See, I told you it was boring, so there you have it. For a few days there it seemed that spring had already come and gone, and we were bombarded by heat heat heat in this crazy city. Of course that would happen just after I get a little gas heater in my room and figure out how to take hot showers (no more bathing with a pitcher of water!)...But now it's going to rain this weekend (is it really already the weekend again?) and remind us that we still have to wait for utopia. I know it's not like the weather matters because we are planting crops here and living off the land, but it's important to me, nonetheless. Another way I can put you in my shoes and you can imagine what it's like to live halfway around the world without you.

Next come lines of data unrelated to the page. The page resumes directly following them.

theorem conns_foldl_connClose (l : List Nat) (s : State) (h : tabSorted s.host.conns = true) :
    ∀ k ∈ (l.foldl connClose s).host.conns.map (·.1), k ∈ s.host.conns.map (·.1) ∧ k ∉ l := by
  induction l generalizing s with
  | nil => exact fun k m => ⟨m, List.not_mem_nil⟩
  | cons c l ih =>
    obtain ⟨sorted, fewer⟩ := conns_connClose s c h
    intro k m
    obtain ⟨m, apart⟩ := ih _ sorted k m
    obtain ⟨m, ne⟩ := fewer k m
    exact ⟨m, by simp [ne, apart]⟩

/-- When every connection has closed, none is left. -/
theorem conns_all_closed (s : State) (h : tabSorted s.host.conns = true) :
    ((s.host.conns.map (·.1)).foldl connClose s).host.conns = [] := by
  rw [← List.map_eq_nil_iff (f := (·.1)), List.eq_nil_iff_forall_not_mem]
  exact fun k m => (conns_foldl_connClose _ s h k m).2 (conns_foldl_connClose _ s h k m).1

/-- Connections close: FATAL stands, and no packet in flight changes. -/
theorem fatal_connClose (s : State) (c : Nat) (h : Fatal (fatalView s)) :
    Fatal (fatalView (connClose s c)) ∧ (connClose s c).mg.flights = s.mg.flights := by
  cases found : connGet s c with
  | none =>
    have same : connClose s c = s := by simp only [connClose, found]
    rw [same]
    exact ⟨h, rfl⟩
  | some x =>
    have view := connCredits_view s c x
    obtain ⟨-, ctrls, closed⟩ := connClose_view found
    rw [← view] at h
    obtain ⟨fatal, stage, pending, cfs⟩ := h
    refine ⟨?_, (congrArg FatalView.flights closed).trans (congrArg FatalView.flights view)⟩
    rw [closed]
    exact ⟨fatal, stage, pending, fun e m => cfs e (ctrls e m)⟩

theorem fatal_foldl_connClose (l : List Nat) (s : State) (h : Fatal (fatalView s)) :
    Fatal (fatalView (l.foldl connClose s)) ∧ (l.foldl connClose s).mg.flights = s.mg.flights := by
  induction l generalizing s with
  | nil => exact ⟨h, rfl⟩
  | cons c l ih =>
    obtain ⟨stands, same⟩ := fatal_connClose s c h
    obtain ⟨stands, kept⟩ := ih _ stands
    exact ⟨stands, kept.trans same⟩

/-! ## Packets in flight (R50) -/

/-- In FATAL no packet's reply reaches a host ticket; registers and event 500 tell of it. -/
theorem replySend_view {s : State} (fev : Bool) (op : Nat) (p : Packet) (tkEd : Nat) (st : RStat) (result data : Bytes)
    (h : s.fr.fatal = true) : fatalView (replySend s fev op p tkEd st result data) = fatalView s := by
  have sent (c : Bool) (u : State) (o : Out) : fatalView (if c then u else emit u o) = fatalView u := by cases c <;> rfl
  have told (u : State) (a b : Nat) :
      fatalView (raise (regInc (regPut (regPut u MG_LAST a) MG_LAST_SEQ b) MG_REPLIES) 500) = fatalView u := by
    refine fatalView_regs (by rw [raise_only]; rfl) ?_ ?_ <;>
      rw [regRaw_raise_ne _ (by decide), regRaw_regInc_ne _ (by decide), regRaw_regPut_ne _ _ (by decide),
        regRaw_regPut_ne _ _ (by decide)]
  have none : (p.mctp || !p.mctp && (s.ev.powerFail || s.fr.fatal || !replyLive s p tkEd)) = true := by simp [h]
  simp only [replySend, none, if_true]
  split
  · rw [sent, sent]
  · rw [told, sent, sent]

/-- In FATAL a reply is never held for its data: the packet is gone. -/
theorem pkFail_view {s : State} {n : Nat} {f : Flight} (st : RStat) (h : s.fr.fatal = true) (found : flightGet s n = some f) :
    fatalView (pkFail s n st) = { fatalView s with flights := tabErase s.mg.flights n } := by
  have free : replyHeld s f [] = false := by simp [replyHeld]
  simp only [pkFail, pkReply, found, free, Bool.false_eq_true, if_false]
  rw [replySend_view]
  · rfl
  · exact h

theorem flightAbort_view (s : State) (n : Nat) (h : s.fr.fatal = true) :
    fatalView (flightAbort s n) = { fatalView s with flights := (flightAbort s n).mg.flights } ∧
    ((flightAbort s n).mg.flights = tabErase s.mg.flights n ∨
      (flightAbort s n).mg.flights = s.mg.flights ∧ ∀ f, tabGet s.mg.flights n = some f → f.applied = true) := by
  cases found : flightGet s n with
  | none =>
    have same : flightAbort s n = s := by simp only [flightAbort, found]
    rw [same]
    refine ⟨rfl, .inr ⟨rfl, fun f m => ?_⟩⟩
    rw [flightGet, m] at found
    cases found
  | some f =>
    by_cases due : (!f.applied || (!f.p.mctp && f.p.bufLen != 0)) = true
    · have view : fatalView (flightAbort s n) = { fatalView s with flights := tabErase s.mg.flights n } := by
        simp only [flightAbort, found, due, if_true, pkFail_view _ h found]
      have gone : (flightAbort s n).mg.flights = tabErase s.mg.flights n := congrArg FatalView.flights view
      exact ⟨gone ▸ view, .inl gone⟩
    · have same : flightAbort s n = s := by simp [flightAbort, found, due]
      rw [same]
      refine ⟨rfl, .inr ⟨rfl, fun g m => ?_⟩⟩
      rw [flightGet, m] at found
      cases found
      simp at due
      exact due.1

/-- Of the packets in flight those that had not taken effect are gone. -/
theorem foldl_flightAbort (l : List Nat) (s : State) (h : s.fr.fatal = true) (sorted : tabSorted s.mg.flights = true) :
    fatalView (l.foldl flightAbort s) = { fatalView s with flights := (l.foldl flightAbort s).mg.flights } ∧
    ∀ n f, tabGet (l.foldl flightAbort s).mg.flights n = some f → tabGet s.mg.flights n = some f ∧ (n ∈ l → f.applied = true) := by
  induction l generalizing s with
  | nil => exact ⟨rfl, fun n f m => ⟨m, fun h => absurd h List.not_mem_nil⟩⟩
  | cons a l ih =>
    obtain ⟨view, flights⟩ := flightAbort_view s a h
    have fatal : (flightAbort s a).fr.fatal = true := (congrArg FatalView.fatal view).trans h
    have left : tabSorted (flightAbort s a).mg.flights = true ∧ ∀ n f, tabGet (flightAbort s a).mg.flights n = some f →
        tabGet s.mg.flights n = some f ∧ (n = a → f.applied = true) := by
      rcases flights with gone | ⟨same, applied⟩
      · rw [gone]
        refine ⟨tabSorted_tabErase _ _ sorted, fun n f m => ?_⟩
        by_cases e : n = a
        · rw [e, tabGet_tabErase _ _ sorted] at m
          cases m
        · rw [tabGet_tabErase_ne _ e sorted] at m
          exact ⟨m, fun same => absurd same e⟩
      · rw [same]
        exact ⟨sorted, fun n f m => ⟨m, fun e => applied f (e ▸ m)⟩⟩
    obtain ⟨views, rest⟩ := ih _ fatal left.1
    refine ⟨views.trans (by rw [view]; rfl), fun n f m => ?_⟩
    obtain ⟨m, later⟩ := rest n f m
    obtain ⟨m, now⟩ := left.2 n f m
    exact ⟨m, fun h => (List.mem_cons.1 h).elim now later⟩

/-- When every packet in flight has been tried, those that remain had taken effect. -/
theorem flights_all_aborted (s : State) (h : s.fr.fatal = true) (sorted : tabSorted s.mg.flights = true) {n : Nat} {f : Flight}
    (m : tabGet ((s.mg.flights.map (·.1)).foldl flightAbort s).mg.flights n = some f) : f.applied = true := by
  obtain ⟨m, applied⟩ := (foldl_flightAbort _ s h sorted).2 n f m
  exact applied (List.mem_map.2 ⟨_, tabGet_mem m, rfl⟩)

/-! ## The parts of FATAL_ENTRY -/

/-- The stage, the switch and event 20, then CFS in every controller. -/
def fatalSet (s : State) : State :=
  let s := raise (stagePut { s with fr := { s.fr with fatal := true } } 5) 20
  { s with host := { s.host with ctrls := tabMap s.host.ctrls fun _ c => { c with cfs := true } } }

Going to the theater tomorrow night (MOM'S BIRTHDAY!!! ¡Feliz cumpleaños, vieja!) and maybe on Saturday, to an art house cinema I just found out about. Plowing through the Greek classic tragedies and falling in love with reading all over again. Vacation to Bolivia in a week, for Fiestas Patrias, so brace yourself for the whirlwind story of that adventure when I get back! Thinking about school starting in Berkeley and all I'm missing in the activist action there: good luck with the new semester, CEDP, ISO, and BSTW.